[Stored data]
-- ==== Sys2Proof/Machine/Units.lean ====
section
/-! DEFINITION. The accesses that the units make through the matrix, piece by piece, and the target ports they
stand at (R174, R223 to R231, R235, R236, R291). -/

namespace Sys2Proof.Machine

/-! ### Ports, slots and bursts (R227, R235, R236, R291) -/

/-- The target port of an address: by region, region 0's port by offset bits [12:10] and the State Store's by
physical quarter; T9 where no window or no path leads on; T7 for another device (R90, R227, R229). -/
def State.portOf (s : State) (m addr : Nat) : TargetPort :=
  let region := bits addr 52 48
  let off := bits addr 47 0
  if !addr.testBit 60 && decide (bits addr 59 53 ≠ s.chip.toNat) then { target := 7, port := 0 }
  else match s.deciding region off with
    | none => { target := 9, port := 0 }
    | some w =>
      let t := bits (s.window w) 131 128
      if !hasPath m t then { target := 9, port := 0 }
      else {
        target := ⟨t % 10, by omega⟩
        port :=
          if t = 5 then ⟨bits off 12 10 % 8, by omega⟩
          else if t = 4 then ⟨Min.min 3 (off % 2 ^ 24 / (3 * 2 ^ 20)), by omega⟩
          else 0 }

/-- Key of a target port. -/
def portKey (p : TargetPort) : Nat := p.target.val * 8 + p.port.val

/-- The matrix's slot of the round at a cycle (R291). -/
def roundSlot (c : Nat) : Nat := c / 16 % 64

/-- Some partition is sealed. -/
def State.anySealed (s : State) : Bool := (List.range 8).any s.isSealed

/-- The sealed partition whose slot a cycle lies in (R291). -/
def State.slotOwner (s : State) (c : Nat) : Option Nat :=
  (List.range 8).find? fun p => s.isSealed p && (s.partObj p 15).testBit (roundSlot c)

/-- Beats of a piece. -/
def beats (addr len : Nat) : Nat := Max.max 1 ((addr % 64 + len + 63) / 64)

/-- A piece of n beats of partition p may be granted at cycle c: its slot is the partition's, and the piece ends within
it (R291). -/
def State.slotOk (s : State) (p c n : Nat) : Bool :=
  !s.anySealed ||
    ((match s.slotOwner c with
      | some o => decide (p = o)
      | none => !s.isSealed p) &&
     decide (c % 16 + n ≤ 16))

/-- Pieces of an access: no piece crosses a 1 KiB boundary (R236). -/
def pieces : Nat → Nat → Nat → List (Nat × Nat)
  | 0, _, _ => []
  | n + 1, addr, len =>
    if len = 0 then []
    else
      let k := Min.min len (1024 - addr % 1024)
      (addr, k) :: pieces n (addr + k) (len - k)

/-- The first cycle from now on in which a port may grant partition p a piece of n beats: now, or the start of a slot of
the round (R291). -/
def State.nextSlot (s : State) (p n : Nat) : Nat :=
  if s.slotOk p s.cycle n then s.cycle
  else (((List.range 65).map fun i => (s.cycle / 16 + 1 + i) * 16).find? fun c => s.slotOk p c n).getD s.cycle

/-- A port grants master m a piece of n beats now, and arbitrates again in the cycle after its last beat (R235, R236). -/
def State.portTaken (s : State) (p : TargetPort) (m n : Nat) : State :=
  let x := s.matrix
  { s with matrix := { x with
      lastGrant := tset x.lastGrant (portKey p) m 13
      busy := tset x.busy (portKey p) (Max.max s.cycle (tget x.busy (portKey p) 0) + n) 0 } }

/-- A unit's burst at its target ports: each piece is granted when the command that makes it is taken, in its slot of the
round (R227, R236, R291; the order against waiting requests is that of the commands, DESIGN CHOICE, log 12). -/
def State.unitBurst (s : State) (r : Rq) : List (Nat × Nat) → State
  | [] => s
  | (addr, len) :: rest =>
    let p := s.portOf r.master addr
    (if p.target = 9 || (p.target ≠ 7 && ownPort r.master (bits addr 52 48)) then s
     else (s.advance (s.nextSlot r.part (beats addr len))).portTaken p r.master (beats addr len)).unitBurst r rest

/-- The bursts of a transfer of a unit. -/
def State.unitTransfer (s : State) (r : Rq) (addr len : Nat) : State :=
  s.unitBurst r (pieces (len / 1024 + 2) addr len)

/-! ### Pieces -/

/-- The first answer that the present descriptor has for an access of another device, taken; or the access is what it
lacks an answer for: the error 0 stops the work, which is then done again once the answer has come (R256, DESIGN CHOICE,
log 145). Outside a descriptor there is none. -/
def State.takeAnswer' (s : State) (addr : W64) (len : Nat) (op : Op) : Option (State × Reply) :=
  let wr := match op with
    | .write _ => true
    | _ => false
  match s.asking with
  | none => none
  | some a =>
    match a.answers.find? fun x => decide (x.addr = addr) && decide (x.len = len) && decide (x.wr = wr) with
    | some x => some ({ s with asking := some { a with answers := a.answers.erase x } }, x.reply)
    | none => some ({ s with asking := some { a with want := a.want <|> some (addr, len, op) } }, .error 0)

/-- An access of another device by a unit whose work is no descriptor's: its answer is free (DESIGN CHOICE, log 4). -/
def State.freeAnswer (s : State) (addr : W64) (len : Nat) (op : Op) : State × Reply :=
  let f := s.fresh
  (f.1, match op with
    | .write _ =>
      (match Config.remoteWriteError f.2 addr with
       | some c => .error c
       | none => .data [])
    | _ =>
      (match (List.range len).mapM fun i => Config.remoteByte f.2 (addr + BitVec.ofNat 64 i) with
       | .ok l => .data l
       | .error c => .error c))

/-- An access of another device (R256): answered, or still to be answered; without a route 0x0A01 (R264). -/
def State.remotePiece (s : State) (r : Rq) (chip : BitVec 7) (op : Op) : State × Reply :=
  let addr := BitVec.ofNat 64 r.addr
  let known := match s.asking with
    | some a => a.answers.any fun x => decide (x.addr = addr) && decide (x.len = r.len)
    | none => false
  if !known && (s.routePort chip).isNone then (s.noRoute r.who chip r.addr, .error 0x0A01)
  else (s.takeAnswer' addr r.len op).getD (s.freeAnswer addr r.len op)

/-- Read of a piece by a unit. -/
def State.readPiece (s : State) (r : Rq) : State × Except Nat (List Byte) :=
  match s.place r with
  | (s, .error d) => (s.denied r d, .error d.1)
  | (s, .ok (.mem k)) => s.fetchKey r k
  | (s, .ok (.reg o)) => s.regRead r o
  | (s, .ok (.remote chip)) =>
    let a := s.remotePiece r chip .read
    (a.1, match a.2 with
      | .data l => .ok (slice l 0 r.len)
      | .error c => .error c.toNat)

/-- Write of a piece by a unit. -/
def State.writePiece (s : State) (r : Rq) (data : List Byte) : State × Option Nat :=
  match s.place r with
  | (s, .error d) => (s.denied r d, some d.1)
  | (s, .ok (.mem k)) => (s.storeKey r k data, none)
  | (s, .ok (.reg o)) => s.regWrite r o data
  | (s, .ok (.remote chip)) =>
    let a := s.remotePiece r chip (.write data)
    (a.1, match a.2 with
      | .data _ => none
      | .error c => some c.toNat)

/-- Bytes from an address to the end of its 64-byte line, at most len. -/
def pieceLen (addr len : Nat) : Nat := Min.min len (64 - addr % 64)

/-- Read any length for a request like r, piece by piece (one beat each, DESIGN CHOICE, log 12); stops at the first error
response. -/
def State.readPieces (s : State) (r : Rq) (acc : List Byte) : Nat → Nat → Nat → State × Except Nat (List Byte)
  | 0, _, _ => (s, .ok acc)
  | fuel + 1, addr, len =>
    if len = 0 then (s, .ok acc)
    else
      let n := pieceLen addr len
      let a := s.readPiece { r with addr, len := n }
      match a.2 with
      | .error c => (a.1, .error c)
      | .ok l => a.1.readPieces r (acc ++ l) fuel (addr + n) (len - n)

/-- A unit's request: master m on behalf of `who`; address and length are those of its pieces. -/
def unitRq (m : Nat) (who : BitVec 8) (wr : Bool) : Rq :=
  { master := m, who, id := (Config.unitId m).toNat, addr := 0, len := 0, rd := !wr, wr }

/-- A unit's read: master m on behalf of `who`. -/
def State.mread (s : State) (m : Nat) (who : BitVec 8) (addr len : Nat) : State × Except Nat (List Byte) :=
  (s.unitTransfer (unitRq m who false) addr len).readPieces (unitRq m who false) [] (len / 64 + 2) addr len

/-- Write any length for a request like r, piece by piece; stops at the first error response: the code, and the
bytes written. -/
def State.writePieces (s : State) (r : Rq) (n0 : Nat) : Nat → Nat → List Byte → State × Option Nat × Nat
  | 0, _, _ => (s, none, n0)
  | fuel + 1, addr, data =>
    if data.isEmpty then (s, none, n0)
    else
      let n := pieceLen addr data.length
      let a := s.writePiece { r with addr, len := n } (data.take n)
      match a.2 with
      | some c => (a.1, some c, n0)
      | none => a.1.writePieces r (n0 + n) fuel (addr + n) (data.drop n)

/-- A unit's write: the code of an error response, and the bytes written before it. -/
def State.mwrite (s : State) (m : Nat) (who : BitVec 8) (addr : Nat) (data : List Byte) :
    State × Option Nat × Nat :=
  (s.unitTransfer (unitRq m who true) addr data.length).writePieces (unitRq m who true) 0 (data.length / 64 + 2) addr data

end Sys2Proof.Machine
end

* [Exercise details]:
Restate word for word only the lines above from the line containing "(List.range 8).find? fun" to the line containing "it (R291). -/", both of them included.

* [Written reply]:
  (List.range 8).find? fun p => s.isSealed p && (s.partObj p 15).testBit (roundSlot c)

/-- Beats of a piece. -/
def beats (addr len : Nat) : Nat := Max.max 1 ((addr % 64 + len + 63) / 64)

/-- A piece of n beats of partition p may be granted at cycle c: its slot is the partition's, and the piece ends within
it (R291). -/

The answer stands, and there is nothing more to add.